• _Task_:
Go through the material below and copy all lines with "ends".

• _Material supplied_:
-- ==== Sys2Proof/Machine/MemAccess.lean ====
section
/-!
DEFINITION. Global loads and stores (R125, R126, R207 to R213), the checks of R209, walks (R332 to
R336), the landing of loads, stores and fills (R184, R209, R424), typed-buffer access (R214 to
R217).
-/

namespace Sys2Proof.Machine

/-! ## Walks (R332, R333) -/

/-- R333: what a walk ends with. -/
inductive WalkEnd where
  | leaf (e : TlbEnt)
  | pageFault
  | accessFault
deriving DecidableEq, Repr

/-- R333: index shift and index bits of a level. -/
def levelShift (l : Nat) : Nat × Nat :=
  match l with
  | 4 => (39, 13)
  | 3 => (30, 9)
  | 2 => (26, 4)
  | 1 => (21, 5)
  | _ => (16, 5)

/-- Alignment bits of a level's table. -/
def tableBits (l : Nat) : Nat :=
  match l with
  | 4 => 16
  | 3 => 12
  | 2 => 7
  | 1 => 8
  | _ => 8

/-- R333: size code of a leaf at a level below 4. -/
def leafSize (l : Nat) : Nat := l

/-- R333: what one entry of a level says: the walk ends, or goes on at the next table. -/
def levelEntry (owner va n : Nat) (e : Word) : WalkEnd ⊕ Nat :=
  let sh := levelShift n
  let addr := field e 51 8 * 256
  if !e.getLsbD 0 then .inl .pageFault
  else if field e 7 7 ≠ 0 ∨ field e 63 62 ≠ 0 then .inl .accessFault
  else if e.getLsbD 1 then
    if n = 4 ∨ addr % 2 ^ sh.1 ≠ 0 then .inl .accessFault
    else
      .inl (.leaf
        { owner, size := leafSize n, vpn := va / 2 ^ sh.1, ppn := addr / 2 ^ sh.1
          r := e.getLsbD 2, w := e.getLsbD 3, x := e.getLsbD 4, sup := e.getLsbD 5
          ro := e.getLsbD 6, key := field e 61 52 })
  else if n = 0 ∨ addr % 2 ^ tableBits (n - 1) ≠ 0 then .inl .accessFault
  else .inr addr

/-- R333: the levels below `n`, from the table at `tab`. -/
def Work.walkFrom (owner va : Nat) : Nat → Nat → Work → WalkEnd × Work
  | 0, _, w => (.accessFault, w)
  | n + 1, tab, w =>
    match w.tableRead (tab + 8 * (va / 2 ^ (levelShift n).1 % 2 ^ (levelShift n).2)) 8 with
    | none => (.accessFault, w)
    | some (e, w) =>
      match levelEntry owner va n (BitVec.ofNat 64 e) with
      | .inl r => (r, w)
      | .inr addr => Work.walkFrom owner va n addr w

/-- R332: the root-table entry of an owner, a table entry of the system. -/
def Work.rootEntry (w : Work) (owner : Nat) : Option (BitVec 256 × Work) :=
  (w.tableRead (w.rootbase + 32 * owner) 32).map fun x => (BitVec.ofNat 256 x.1, x.2)

/-- R332, R333: the entry is valid, its reserved bits and TROOT[15:0] are 0. -/
def rootOk (e : BitVec 256) : Bool :=
  e.getLsbD 52 && decide (e.extractLsb' 53 11 = 0) && decide (e.extractLsb' 0 16 = 0) &&
    decide (e.extractLsb' 116 12 = 0) && decide (e.extractLsb' 160 96 = 0)

/-- R332, R333: a walk under an owner's tables, as they stand in memory; its reads reach the slices
(R365, R370). -/
def Work.walk (w : Work) (owner va : Nat) : WalkEnd × Work :=
  match w.rootEntry owner with
  | none => (.accessFault, w)
  | some (e, w) =>
    if rootOk e then Work.walkFrom owner va 5 (e.extractLsb' 0 52).toNat w else (.accessFault, w)

/-- Put a translation into the TLBs of a core and its cluster (R334). -/
def Work.tlbFill (w : Work) (c : Nat) (e : TlbEnt) : Work :=
  (w.modCluster (Config.clusterOf c) fun x => { x with tlb2 := tlbInsert 1024 8 e x.tlb2 }).modCore c
    fun k => { k with tlb := tlbInsert 64 4 e k.tlb }

/-- What a walk's fault leaves for the access that asked for it: 1 page fault, 2 access fault. -/
def WalkEnd.mark (r : WalkEnd) (k : Nat) (t : Tab Nat) : Tab Nat :=
  match r with
  | .leaf _ => t
  | .pageFault => tins k 1 t
  | .accessFault => tins k 2 t

/-- R334: a walk of the die completes; the groups or the engine that wait for the page run again
(R18). -/
def execWalkComplete (die : Nat) (s : State) : Host.Outcome State Fault Refusal :=
  event s fun w =>
    match (w.die die).walks with
    | [] => w
    | x :: rest =>
      let q := (w.modDie die fun d => { d with walks := rest }.startWalks).walk x.owner x.va
      let w := match q.1 with
        | .leaf e => q.2.tlbFill x.core e
        | _ => q.2
      let page := x.va / 65536
      if x.eng then
        w.modCore x.core fun k =>
          { k with walkRes := q.1.mark (x.owner * 2 ^ 36 + page) k.walkRes }
      else
        ((w.core x.core).slotsOf fun g => decide (g.owner = x.owner)).foldl (fun w slot =>
          match w.grp x.core slot with
          | some g =>
            match g.wait with
            | .walk o p =>
              let w := w.setGrp x.core slot { g with walked := q.1.mark page g.walked }
              if o = x.owner ∧ p = page then w.return_ x.core slot (fun g => g) else w
            | _ => w
          | none => w) w

/-! ## The checks of R209 -/

/-- The result of the checks: a stop, or each lane's physical address and key entry. -/
inductive Resolved where
  | stop (r : Res)
  | ok (w : Work) (l : List (Nat × Nat × Nat))

/-- ELANES of a list of lanes; a scalar access names none (R325). -/
def lanesMask (scalar : Bool) (l : List Nat) : Word :=
  if scalar then 0 else maskOf fun i => l.contains i

/-- A fault named by its failing lanes, lowest first. -/
def laneFault (scalar : Bool) (cause : Nat) (bad : List (Nat × Nat)) : Res :=
  .trap cause (natWord ((bad.head?.map Prod.snd).getD 0)) (lanesMask scalar (bad.map Prod.fst))

/-- R209, R402, R408: the place admits the access. `window` admits the register window, through a leaf
with SUP = 1 (R403). -/
def Work.placeOk (w : Work) (g : Group) (e : TlbEnt) (pa z : Nat) (near far window : Bool) : Bool :=
  match w.place pa with
  | .near _ _ _ => true
  | .far _ _ => far && !near
  | .host off => far && !near && w.hostMay g off z
  | .fabric _ _ => far && !near
  | .window _ => window && e.sup
  | .nowhere => false

/-- Translate every lane. -/
def Work.translateAll (w : Work) (c : Nat) (g : Group) (lanes : List (Nat × Nat)) :
    Work × List (Nat × Nat × Trans) :=
  lanes.foldl (fun (q : Work × List (Nat × Nat × Trans)) l =>
    let t := q.1.translate c g.owner l.2 g.walked
    (t.2, q.2 ++ [(l.1, l.2, t.1)])) (w, [])

/-- R336: a replayable page fault: the group parks and the supervisor is told. -/
def pageFaultRes (w : Work) (c slot : Nat) (g : Group) (va : Nat) (write : Bool) (lanes : Word) :
    Res :=
  .hold (w.supEvent c 2 slot 0 0 (natWord (va + if write then 2 ^ 63 else 0))) g
    (some (.fault va write lanes))

/-- R209: alignment, mapping, permission, in that order, over all lanes. -/
def Work.resolve (w : Work) (c slot : Nat) (g : Group) (acc : Acc) (z : Nat) (scalar : Bool)
    (placeOk : TlbEnt → Nat → Bool) (lanes : List (Nat × Nat)) : Resolved :=
  match lanes.filter fun l => decide (l.2 % z ≠ 0) with
  | b :: bs => .stop (laneFault scalar 0x07 (b :: bs))
  | [] =>
    let r := w.translateAll c g lanes
    let w := r.1
    let miss := r.2.filter fun l => decide (l.2.2 = .miss)
    let flt := r.2.filter fun l => decide (l.2.2 = .pageFault)
    match miss with
    | m :: _ =>
      let w := miss.foldl (fun w l => w.requestWalk c g.owner l.2.1) w
      .stop (.hold w g (some (.walk g.owner (m.2.1 / 65536))))
    | [] =>
      match flt with
      | f :: _ =>
        .stop (pageFaultRes w c slot { g with walked := [] } f.2.1
          (decide (acc = .store) || decide (acc = .atomic)) (lanesMask scalar (flt.map (·.1))))
      | [] =>
        let phys := fun (l : Nat × Nat × Trans) =>
          match l.2.2 with
          | .page e =>
            some (l.1, e.phys l.2.1, e.key, w.permits g e acc && placeOk e (e.phys l.2.1))
          | _ => none
        let bad := r.2.filter fun l =>
          match phys l with
          | some p => !p.2.2.2
          | none => true
        match bad with
        | b :: bs => .stop (laneFault scalar 0x08 ((b :: bs).map fun l => (l.1, l.2.1)))
        | [] => .ok w ((r.2.filterMap phys).map fun p => (p.1, p.2.1, p.2.2.1))

/-! ## Starting loads and stores -/

/-- The distinct lines of a list of lane addresses, ascending in the lowest lane (R211). -/
def linesOf (l : List (Nat × Nat × Nat)) : List Nat := (l.map fun x => x.2.1 / 128).eraseDups

/-- The key entry of a line. -/
def lineKey (l : List (Nat × Nat × Nat)) (line : Nat) : Nat :=
  ((l.find? fun x => decide (x.2.1 / 128 = line)).map (·.2.2)).getD 0

/-- A request of a group. -/
def mkReq (c slot : Nat) (g : Group) (line key op : Nat) (ef ms counted : Bool) (k : ReqKind) :
    Req :=
  { core := c, slot, launch := g.launch, lin := g.lin, gidx := g.keyIdx slot, line, ef, ms
    eng := decide (g.kind = .run), counted, key, pri := g.prio, op, kind := k }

• _Exercise response_:
/-- R333: what a walk ends with. -/
/-- R333: what one entry of a level says: the walk ends, or goes on at the next table. -/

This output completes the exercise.